* _About this exercise_
Which lines come from the start of the records through the line that holds "let s := (removeMembers"? Write them out word for word.

* _Source material_
/-- Every station starts the slot. -/
def startStations (s : State) : State :=
  each (((s.stations.map (·.1)) ++ namedStations s).eraseDups) startStation s

/-- The engines start the slot: run stores empty, accumulator rows +0 and banks unloaded, mode words 0, programs all END. -/
def startEngines (s : State) : State :=
  { s with
    crucibles := s.crucibles.map fun e => (e.1, { e.2 with insts := [] })
    riddles := s.riddles.map fun e => (e.1, { e.2 with prog := [], bitmap := [], coming := [] })
    ladles := s.ladles.map fun e => (e.1, { e.2 with mode := 0, map := none, ordinal := 0, pathW := [], pathA := [] })
    moulds := s.moulds.map fun e => (e.1, { e.2 with banks := [], rows := [] })
    sorters := s.sorters.map fun e => (e.1, { e.2 with slots := [] })
    layers := s.layers.map fun e => (e.1, { e.2.untag with detected := 0, lost := 0, madeUp := 0, warnFlag := false })
    fab := { s.fab with stamped := [] } }

/-- Removals (R288, R379), by the ports that went down in the slot as the pattern names them. -/
def startMembers (down : List Nat) (s : State) : State :=
  let s := (removeMembers down s).setLedger fun l => { l with downPorts := [] }
  { s with members := s.members.map fun e => (e.1, { e.2 with before := e.2.absences, absent := false }) }

/-! ### Capture at a slot boundary (R399, R400) -/

/-- The running capture stops: enough slots, or enable written 0. -/
def captureOver (s : State) : Bool := decide (s.cap.slots.toNat + 1 ≤ s.cap.done) || !bit s.cap.cfgInForce 63

/-- The HEAT record of a recorded slot. -/
def captureHeat (s : State) : State :=
  pushMark (captureBytes 3 0 s.job.heat 0 0 0 (if s.replaying then 1 else 0) [])
    (s.setCap fun c => { c with done := c.done + 1 })

/-- Capture goes on, stops or starts. -/
def captureSlot (s : State) : State :=
  let s := s.setCap fun c => { c with cfgInForce := c.cfg, done := if bit c.cfg 63 || c.running then c.done else 0 }
  if s.cap.running then
    if s.cap.full then s.setCap fun c => { c with running := false, done := if bit c.cfg 63 then c.done else 0 }
    else if captureOver s then
      pushMark (endRecord s) (s.setCap fun c => { c with running := false, done := if bit c.cfg 63 then c.done else 0 })
    else captureHeat s
  else if bit s.cap.cfgInForce 63 && s.cap.done == 0 && s.job.heat == fld s.cap.cfgInForce 47 0 && isCaptureRegion s (captureRegion s) then
    captureHeat (s.setCap fun c => { c with running := true, full := false, lost := false, lostCount := 0, written := 0, buffer := [] })
  else s

/-- All that starts with a heat slot. -/
def startSlot (down : List Nat) (s : State) : State :=
  captureSlot (startMembers down (startEngines (startStations s)))

/-! ### Every pour (R166, R257, R356, R369, R370, R374) -/

/-- The counts of the pour that ended become readable. -/
def swapHist (pour : Nat) (x : Station) : Station :=
  { x with histRead := x.histCount, histCount := [], histValid := true, histPour := pour, stochastic := 0 }

/-- An entry that was DUE for a whole pour. -/
def dueOnly : EntryState → Bool
  | .due => true | _ => false

/-- Entries retracted with NOTICE_LATE; a replay that repeats the first of the run before makes a quench due (R374). -/
def retractLate (s : State) : State :=
  let late := (validEntries s).filter fun e => (s.entry e).state == .due && duePour s e + 1 == s.job.pour
  let s := retractEntries late 0x0A 0 none dueOnly s
  let late := late.filter fun e => (s.entry e).cause == 0x0A
  match late with
  | [] => s
  | e0 :: _ =>
    let s := s.setLedger fun l => { l with firstLate := if l.firstLate.isSome then l.firstLate else some e0 }
    match s.ledger.prevLate with
    | some e => if s.replaying && late.contains e then quenchDue 0x44 e s else s
    | none => s

/-- OPEN entries become DUE at their due pour, IDLE ones OPEN at their first pour. -/
def openEntriesNow (s : State) : State :=
  each (validEntries s)
    (fun e s => match (s.entry e).state with
      | .opened => if duePour s e = s.job.pour then s.setEntry e fun x => { x with state := .due } else s
      | .idle => if firstPour s e = s.job.pour then s.setEntry e fun x => { x with state := .opened } else s
      | _ => s) s

/-- The ledger in clk 0 of a pour: late entries first, then the states, then commits (R372). -/
def ledgerPour (s : State) : State := decide' (openEntriesNow (retractLate s))

/-- Clk 0 of a pour: sampled ports, regulators, ordinals. -/
def startPour (s : State) : State :=
  let s := s.setFab fun f => { f with liveUp := (List.range 256).filter fun p => s.portUp p }
  let s := { s with ports := s.ports.map fun (e : Nat × Port) =>
    (e.1, { e.2 with injOrdinal := 0, carrying := e.2.carrying || e.2.state == PortState.up }) }
  ledgerPour (admitWaiting (s.setMem fun m => { m with pickLatch := m.pickCopy }))

/-- Steps 2 to 6 of a boundary; `slot` when a heat slot ends. -/
def advance (slot : Bool) (s : State) : State :=
  let ended := s.job.pour
  let start := s.boundaryClk
  let s := if slot then endSlot s else s.setJob fun j => { j with pour := j.pour + 1 }
  let s := s.setJob fun j => { j with pourClk := start }
  let down := s.ledger.downPorts.map (swapPort s)
  let s := fixArmed (swapGates (reloadFaulty (takeViews s)))
  let s := { s with stations := s.stations.map fun e => (e.1, swapHist ended e.2) }
  startPour (if slot then startSlot down s else s)

/-- A slot switch is fixed for this boundary. -/
def switchDue (s : State) : Bool := s.job.slotState == .fixed && s.job.slotT == s.nextBoundary

/-- The boundary. -/
def boundary (s : State) : State :=
  let slot := s.lastPourOfSlot
  let s := if s.limitReached then loseTime 0x35 s else s
  if !s.job.quenchDue.isEmpty then quenchNow s
  else if switchDue s then
    match (if slot then verdictCause s else none) with
    | some (c, u) => quenchNow (quenchDue c u s)
    | none => slotSwitch s
  else
    let s := if slot then endRecords s else s
    match (if slot then verdictCause s else none) with
    | some (c, u) => quenchNow (quenchDue c u s)
    | none => advance slot s

/-- POUR_BOUNDARY (R38): due once the running pour's clk have passed. -/
def execPourBoundary (s : State) : Out := .next (if s.boundaryDue then boundary s else s)

/-! ### EPOCH_START (R106, R169, R196 to R198) -/

/-- A port as RUN begins: buckets full, tags and virtual time zero. -/
def startPort (s : State) (p : Nat) (x : Port) : Port :=
  { x with bucket := [(0, 1024 * fld (shapeOf s p 0) 59 40), (1, 1024 * fld (shapeOf s p 1) 59 40)], vtime := 0, ftag := [], stag := [] }

/-- Policers that the image gives, full. -/
def startPolicers (s : State) : State :=
  each (tableRows s 7 0 0x1000 32 (fun _ => true)) (fun k s => let c := polCfg s k; s.setPolicer k fun x => { x with tokens := 1024 * fld c 27 0 }) s

/-- The heat of the first slot of a replay: its first HEAT record's (R403). -/
def firstHeat (s : State) : State :=
  match heatComing s with | some r => s.setJob fun j => { j with heat := r.heat } | none => s

/-- The first pour of RUN: everything that starts with a slot and a pour. -/
def firstPourOfRun (s : State) : State :=
  let s := s.setFab fun f => { f with flowClk := 0, flowlets := f.flowlets.map fun e => (e.1, { e.2 with valid := false }) }
  let s := startPolicers (each ((List.range 256).filter s.portEnabled) (fun p s => s.setPort p (startPort s p)) s)
  let s := s.setCap fun c => { c with replayActive := s.replayMode }
  startPour (startSlot [] (fixArmed (takeViews (freshSlot (firstHeat s)))))

/-- The module enters RUN at E0: JOB_STAT STARTED, and clk 0 of pour 0 of slot 0 under R38, whose first step takes a quench that is due. -/
def enterRun (s : State) : State :=
  let s := enterPhase .run s
  let s := s.setJob fun j => { j with jobState := .done, pour := 0, slot := 0, pourClk := s.clk - (s.time.now - 9 * j.e0) / 5 }
  let s := if s.limitReached then loseTime 0x35 s else s
  if s.job.quenchDue.isEmpty then firstPourOfRun s else quenchNow s

/-- EPOCH_START: fabric time has reached E0 of an armed start. -/
def execEpochStart (s : State) : Out :=
  .next (if s.boot.phase = .epoch && held s.job.jobState && decide (9 * s.job.e0 ≤ s.time.now) then enterRun s else s)

end Sys2Proof.Machine
end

* _Response to the exercise_
/-- Every station starts the slot. -/
def startStations (s : State) : State :=
  each (((s.stations.map (·.1)) ++ namedStations s).eraseDups) startStation s

/-- The engines start the slot: run stores empty, accumulator rows +0 and banks unloaded, mode words 0, programs all END. -/
def startEngines (s : State) : State :=
  { s with
    crucibles := s.crucibles.map fun e => (e.1, { e.2 with insts := [] })
    riddles := s.riddles.map fun e => (e.1, { e.2 with prog := [], bitmap := [], coming := [] })
    ladles := s.ladles.map fun e => (e.1, { e.2 with mode := 0, map := none, ordinal := 0, pathW := [], pathA := [] })
    moulds := s.moulds.map fun e => (e.1, { e.2 with banks := [], rows := [] })
    sorters := s.sorters.map fun e => (e.1, { e.2 with slots := [] })
    layers := s.layers.map fun e => (e.1, { e.2.untag with detected := 0, lost := 0, madeUp := 0, warnFlag := false })
    fab := { s.fab with stamped := [] } }

/-- Removals (R288, R379), by the ports that went down in the slot as the pattern names them. -/
def startMembers (down : List Nat) (s : State) : State :=
  let s := (removeMembers down s).setLedger fun l => { l with downPorts := [] }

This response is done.